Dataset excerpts

════════════════════

/-- An indicator byte with too few operand bytes after it: those there are have been read, and TruncatedStream ends the
command (60 R203, R204). -/
theorem step_missing_operand {s : State} {c : Byte} {ops : List Byte} (h : s.atFetch) (hs : s.stream = c :: ops)
    (hshort : ops.length < s.cfg.codec.operandCount (s.cfg.codec.classOf c)) :
    step s = .next { s with
      sc := s.sc + (1 + ops.length), dstat := .error .truncated, status := .truncated, ws := .done } := by
  rw [step_truncated h (hs ▸ decodeWith_short hshort), hs, List.length_cons, Nat.add_comm ops.length]

/-! ### END and the unrecognised byte -/

theorem exec_endToken {s : State} (hrun : s.dstat = .run) :
    exec .endToken s = .next { s with sc := s.sc + 1, dstat := .ended, status := .ok, ws := .done } := by
  rw [exec_token_run rfl hrun, Instr.fetchPart, emit_ended rfl]
  rfl

theorem exec_unk {s : State} (c : Byte) (hrun : s.dstat = .run) :
    exec (.unk c) s = .next { s with
      sc := s.sc + 1, dstat := .error .unknown, status := .unknown, ws := .done } := by
  rw [exec_token_run rfl hrun, Instr.fetchPart, emit_failed rfl]
  rfl

/-- Settles O9: END's fetch part is the outcome, and an outcome is answered again at every call. -/
theorem endToken : Obligations.EndToken := by
  unfold Obligations.EndToken
  refine ⟨fun s => exec_endToken, fun s c rest h hc hs => ?_, fun s hd => ?_⟩
  · have ⟨_, _, hrun, _⟩ := h
    rw [stepRunsToken s .endToken rest h (hs ▸ decodeWith_endToken rest hc), exec_endToken hrun]
  · rw [decodeNext, if_neg (by simp [State.fetchDue_iff, hd]), emit_ended hd]

/-- Settles O14: the fetch part of the unrecognised byte is the error. -/
theorem unknownIndicator : Obligations.UnknownIndicator := by
  unfold Obligations.UnknownIndicator
  refine ⟨fun s => exec_unk, fun s c rest h hc hs => ?_⟩
  have ⟨_, _, hrun, _⟩ := h
  rw [stepRunsToken s (.unk c) rest h (hs ▸ decodeWith_unknown rest hc), exec_unk c hrun]

/-- Settles O15: nothing is left to read, so the cursor stays. -/
theorem missingIndicator : Obligations.MissingIndicator := by
  unfold Obligations.MissingIndicator
  intro s h hs
  rw [step_truncated h (m := .indicator) (hs ▸ rfl), hs]
  rfl

/-! ### RPB -/

theorem exec_rpb {s : State} {n : Nat} (v : Byte) (hrun : s.dstat = .run) (hn : 1 ≤ n) :
    exec (.rpb v n) s = .next { s with
      sc := s.sc + (1 + s.cfg.codec.rpbOperands), val := v, tk := .rpb, rem := n - 1
      hist := s.hist ++ [v], pend := v, ws := .gate } := by
  rw [exec_token_run rfl hrun, Instr.fetchPart, emit_rpb (s := fetchRpb v n s) hrun hn rfl]
  rfl

/-- Settles O10: its execution, its fetch, each later pull, and its missing operand byte. -/
theorem repeatByteToken : Obligations.RepeatByteToken := by
  unfold Obligations.RepeatByteToken
  refine ⟨fun s v n => exec_rpb v, fun s c ops rest h hc hops hs => ?_, fun s hturn hw hrun htk hrem => ?_,
    fun s c ops h hc hshort hs => ?_⟩
  · exact stepRunsToken s _ rest h (hs ▸ decodeWith_rpb rest hc hops)
  · rw [step_continue hturn hw hrem, emit_rpb hrun hrem htk]
    rfl
  · exact step_missing_operand h hs (hc ▸ hshort)

/-! ### RPP -/

theorem exec_rpp {s : State} {o n : Nat} {b : Byte} (hrun : s.dstat = .run) (hn : 1 ≤ n) (h1 : 1 ≤ o)
    (h2 : o ≤ s.cfg.codec.maxOffset) (h3 : o ≤ s.n) (hb : s.hist[s.n - o]? = some b) :
    exec (.rpp o n) s = .next { s with
      sc := s.sc + (1 + s.cfg.codec.rppOperands), off := o, tk := .rpp, rem := n - 1
      hist := s.hist ++ [b], pend := b, ws := .gate } := by
  obtain ⟨hbad, -⟩ | ⟨-, hfetch⟩ := fetchRpp_cases o n s
  · exact absurd ⟨h1, h2, h3⟩ hbad
  · rw [exec_token_run rfl hrun, Instr.fetchPart, hfetch,
      emit_rpp (s := { s.consume _ with off := o, tk := .rpp, rem := n }) hrun hn rfl h1 h3 hb]
    rfl

theorem exec_rpp_malformed {s : State} {o : Nat} (n : Nat) (hrun : s.dstat = .run)
    (hbad : o = 0 ∨ s.cfg.codec.maxOffset < o ∨ s.n < o) :
    exec (.rpp o n) s = .next { s with
      sc := s.sc + (1 + s.cfg.codec.rppOperands), dstat := .error .malformed, status := .malformed, ws := .done } := by
  obtain ⟨-, hfetch⟩ | ⟨hgood, -⟩ := fetchRpp_cases o n s
  · rw [exec_token_run rfl hrun, Instr.fetchPart, hfetch, emit_failed rfl]
    rfl
  · omega

/-- Settles O11: its execution, its malformed distances, its fetch, each later pull, and its missing distance bytes. -/
theorem repeatPatternToken : Obligations.RepeatPatternToken := by
  unfold Obligations.RepeatPatternToken
  refine ⟨fun s o n b => exec_rpp, fun s o n => exec_rpp_malformed n, fun s c ops rest h hc hops hs => ?_,
    fun s b hturn hw hrun htk hrem h1 h2 hb => ?_, fun s c ops h hc hshort hs => ?_⟩
  · exact stepRunsToken s _ rest h (hs ▸ decodeWith_rpp rest hc hops)
  · rw [step_continue hturn hw hrem, emit_rpp hrun hrem htk h1 h2 hb]
    rfl
  · exact step_missing_operand h hs (hc ▸ hshort)

/-- Settles O12: the byte a usable distance names is in the history. -/
theorem repeatPatternCompletes : Obligations.RepeatPatternCompletes := by
  unfold Obligations.RepeatPatternCompletes
  intro s o n hrun hn h1 h2 h3
  obtain ⟨b, -, hb⟩ := State.histBack_isSome h1 h3
  exact ⟨_, b, exec_rpp hrun hn h1 h2 h3 hb, hb, rfl, rfl, rfl, rfl, rfl, rfl, rfl⟩

/-! ### LIT -/

theorem exec_lit {s : State} {n : Nat} {b : Byte} (hrun : s.dstat = .run) (hn : 1 ≤ n)
    (hb : s.src[s.sc + (1 + s.cfg.codec.litOperands)]? = some b) :
    exec (.lit n) s = .next { s with
      sc := s.sc + (2 + s.cfg.codec.litOperands), tk := .lit, rem := n - 1, hist := s.hist ++ [b]
      pend := b, ws := .gate } := by
  have hsc : s.sc + (2 + s.cfg.codec.litOperands) = s.sc + (1 + s.cfg.codec.litOperands) + 1 := by omega
  rw [hsc, exec_token_run rfl hrun, Instr.fetchPart, emit_lit (s := fetchLit n s) hrun hn rfl hb]
  simp only [answerPull, fetchLit, State.consume, State.appendByte]

theorem exec_lit_truncated {s : State} {n : Nat} (hrun : s.dstat = .run) (hn : 1 ≤ n)
    (hb : s.src[s.sc + (1 + s.cfg.codec.litOperands)]? = none) :
    exec (.lit n) s = .next { s with
      sc := s.sc + (1 + s.cfg.codec.litOperands), tk := .lit, rem := n
      dstat := .error .truncated, status := .truncated, ws := .done } := by
  rw [exec_token_run rfl hrun, Instr.fetchPart, emit_lit_end (s := fetchLit n s) hrun hn rfl hb]
  rfl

════════════════════

# WHAT YOU NEED TO DO
Reproduce the lines of the entries above from the one with "theorem missingIndicator : Obligations.MissingIndicator" to the one with "exec (.rpb v", both included, exactly and without any other line.

# OUTPUT
theorem missingIndicator : Obligations.MissingIndicator := by
  unfold Obligations.MissingIndicator
  intro s h hs
  rw [step_truncated h (m := .indicator) (hs ▸ rfl), hs]
  rfl

/-! ### RPB -/

theorem exec_rpb {s : State} {n : Nat} (v : Byte) (hrun : s.dstat = .run) (hn : 1 ≤ n) :
    exec (.rpb v n) s = .next { s with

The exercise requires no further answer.